Pemberantasan Korupsi

Kalau dibaca visi-misi pasangan calon, keduanya memiliki pandangan yang sama soal pemberantasan korupsi. Paling tidak pandangan begitu dapat dibaca dari komitmen mereka untuk mendukung dan memperkuat peran KPK. Salah satu yang akan mereka lakukan adalah menambah tenaga penyidik KPK dan menjaga independensi lembaga ini dari pengaruh kekuatan politik.

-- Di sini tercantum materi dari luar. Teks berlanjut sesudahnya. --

/-- Decode blocks from stream position `pos` on, `out` bytes having been decoded before. -/
def decodeStream (s : State) (h : Nat) (c : Copy) : Nat → Nat → Nat → Decoded
  | 0, _, _ => { bytes := [], fault := none, reads := [] }
  | n + 1, pos, out =>
    let slen := tpSlen c.tp
    let sw := tpSw c.tp
    let a := c.src + BitVec.ofNat 64 pos
    let stop (f : Option CFault) (n : Nat) : Decoded := { bytes := [], fault := f, reads := [(out, pos + n)] }
    let bad := stop (some (cfault 0x04 0x0C (faultSource c a)))
    if pos = slen then (if out % sw = 0 then stop none 0 else bad 0)
    else
      match sourceFault s h c a 16 with
      | some f => stop (some f) 0
      | none =>
        let hd := leNat (sourceBytes s h c a 8)
        let clen := hd / 2 ^ 8 % 2 ^ 24
        let ulen := hd / 2 ^ 32 % 2 ^ 24
        let b := (8 + clen + 15) / 16 * 16
        if hd / 2 ^ 56 ≠ 0 ∨ hd / 16 % 16 ≠ 0 ∨ 3 < hd % 16 ∨ slen < pos + b ∨ tpExp c.tp * b < ulen then bad 16
        else
          match sourceFault s h c a b with
          | some f => stop (some f) 16
          | none =>
            match decodeBlock (hd % 16) ulen (sourceBytes s h c (a + 8) clen) with
            | none => bad b
            | some bs =>
              if tpDlen c.tp < (out + ulen) / sw * tpDw c.tp then bad b
              else
                let r := decodeStream s h c n (pos + b) (out + ulen)
                { bytes := bs ++ r.bytes, fault := r.fault, reads := (out + ulen, pos + b) :: r.reads }

/-! ### Transforms (R242, R243) -/

/-- The template's rounding, which takes no draw. -/
def tpMode (t : Line) : RMode :=
  { rnd := (Rnd.ofCode (BitVec.ofNat 3 (tpRnd t))).getD .rne, sat := tpSat t, ftz := tpFtz t }

/-- An exact value written as an element of type `t`: rnd, or the conversion of R112. -/
def toElem (md : RMode) (t : EType) (x : XR) : Nat := match fmtOf t with
  | some f => (rnd md 0 f x).1
  | none => (toIntFmt md 0 t x).1

/-- SCALE and BIAS of a template. -/
def tpScale (t : Line) : XR := Fmt.fp32.value (rec64 t 32 4)
def tpBias (t : Line) : XR := Fmt.fp32.value (rec64 t 36 4)

/-- The exact value of a source code after table, scale and bias (R242). -/
def transformed (k : Core) (t : Line) (code : Nat) : XR :=
  let d := typeOf (tpDfmt t)
  let x := if tpCt t then elemVal d (bitsOf (tget 0 k.codeTables (tpCtab t)) (16 * code) 16) else elemVal (typeOf (tpSfmt t)) code
  let x := if tpScl t then XR.mul x (tpScale t) else x
  if tpAdd t then XR.add (tpRnd t == 3) x (tpBias t) else x

/-- The 16 destination bytes of `src`, the source bytes of one granule, which at the end of a stream may be too few: the elements that are
missing then count as +0 (R244); `old` are the bytes there under a reduce-add into a comb. -/
def granuleOf (k : Core) (t : Line) (src : List Byte) (old : Option (List Byte)) : List Byte :=
  if tpXform t = 0 then src ++ List.replicate (16 - src.length) 0
  else
    let d := typeOf (tpDfmt t)
    let w := tpDw t
    let n := src.length / tpSw t
    let xs := (unpack (8 * tpSw t) n (leNat src)).map (transformed k t) ++ List.replicate (16 / w - n) (XR.zero false)
    let ys := match old with
      | some b => (xs.zip (unpack (8 * w) (16 / w) (leNat b))).map fun (p : XR × Nat) => XR.add (tpRnd t == 3) p.1 (elemVal d p.2)
      | none => xs
    natBytes (pack (8 * w) (ys.map (toElem (tpMode t) d))) 16

/-! ### The next granule of a copy -/

/-- What a copy does next: write a granule made from source bytes (with their address, none for a stream), end, fault, or wait. -/
inductive CopyNext
  | write (dst : Word) (src : List Byte) (srcAddr : Option Nat) (len : Nat)
  | done
  | fault (f : CFault)
  | wait
deriving DecidableEq, Repr

/-- The faults of a copy that do not depend on its rows (R239, R240): misalignment, a stamp not below QNUM. -/
def copyShape (c : Copy) : Option CFault :=
  let t := c.tp
  let lim := if tpDstSp t then 2 ^ 25 else 2 ^ 56
  if c.asof.any fun q => c.qnum ≤ q then some (cfault 0x07 0x08 (faultSource c c.src))
  else if c.dst.toNat % 16 ≠ 0 ∨ (tpStride t 20).toNat % 16 ≠ 0 ∨ (!tpDec t ∧ tpRlen t * tpDw t % 16 ≠ 0) then
    some (cfault 0x03 0x09 (c.dst.toNat % lim))
  else none

/-- The source address of row `c.row` (R239), or what the copy does where no entry gives it one. -/
def rowSource (c : Copy) : CopyNext ⊕ Word :=
  match c.gather with
  | none => .inr (c.src + BitVec.ofNat 64 c.row * tpStride c.tp 16)
  | some y =>
    match y.got.drop c.row with
    | some e :: _ => .inr (c.src + BitVec.ofNat 64 e * tpStride c.tp 16)
    | none :: _ => .inl .done
    | [] => .inl (if y.poisoned then .fault (cfault 0x08 0x14 (faultSource c c.src)) else .wait)

/-- The next granule of a row copy. -/
def rowNext (s : State) (h : Nat) (c : Copy) : CopyNext :=
  let t := c.tp
  if tpRows t < c.row then .done
  else
    match rowSource c with
    | .inl x => x
    | .inr row =>
      let n := 16 / tpDw t * tpSw t
      let a := row + BitVec.ofNat 64 (c.col / tpDw t * tpSw t)
      let d := c.dst + BitVec.ofNat 64 c.row * tpStride t 20 + BitVec.ofNat 64 c.col
      if row.toNat % tpSw t ≠ 0 then .fault (cfault 0x03 0x09 (faultSource c row))
      else
        match sourceFault s h c a n, destFault s h c d with
        | some f, _ => .fault f
        | none, some f => .fault f
        | none, none => .write d (sourceBytes s h c a n) (some a.toNat) n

Tidak hanya itu, kedua calon juga sepandangan untuk melakukan sinergi antara KPK, kejaksaan, dan kepolisian dalam pemberantasan korupsi. Melihat praktik korupsi yang semakin menggurita di negeri ini, semua agenda yang berujung pada penguatan pemberantasan korupsi harus didukung dan diberi apresiasi secara khusus.

Selama ini, salah satu persoalan yang kian mempersulit upaya pemberantasan korupsi adalah kuatnya tekanan politik kepada aparat penegak hukum. Kalau mau berkata jujur, tekanan tersebut tidak hanya terjadi ke KPK tetapi juga dialami kepolisian dan kejaksaan. Karena itu, salah satu tugas sangat penting presiden baru adalah memastikan bahwa penegak hukum jauh dari tekanan politik.

Selain itu, presiden baru harus mampu membangun sistem yang dapat memastikan berkurangnya praktik korupsi. Sebagaimana diketahui, pencegahan merupakan langkah penting dalam memberantas korupsi. Jamak dipahami, langkah itu haruslah bertumpu pada desain yang dipersiapkan pemerintah. Selama desainnya tidak baik, apa pun bentuk dan langkah penindakan yang dilakukan KPK, kepolisian, dan kejaksaan hampir dapat dipastikan tidak akan mampu menghambat laju praktik korupsi.

Semoga kedua agenda di atas menjadi prioritas utama di antara himpunan agenda hukum yang harus dilakukan presiden baru hasil Pilpres 2014. Semoga saja, presiden dan wakil presiden baru tidak datang dengan janji gombal.

Kita berharap, hari pelantikan, 20 Oktober mendatang, tidak menjadi hari pertama untuk meninggalkan semua pohon janji yang telah dikemukakan kepada rakyat. Akhirnya, selamat memilih!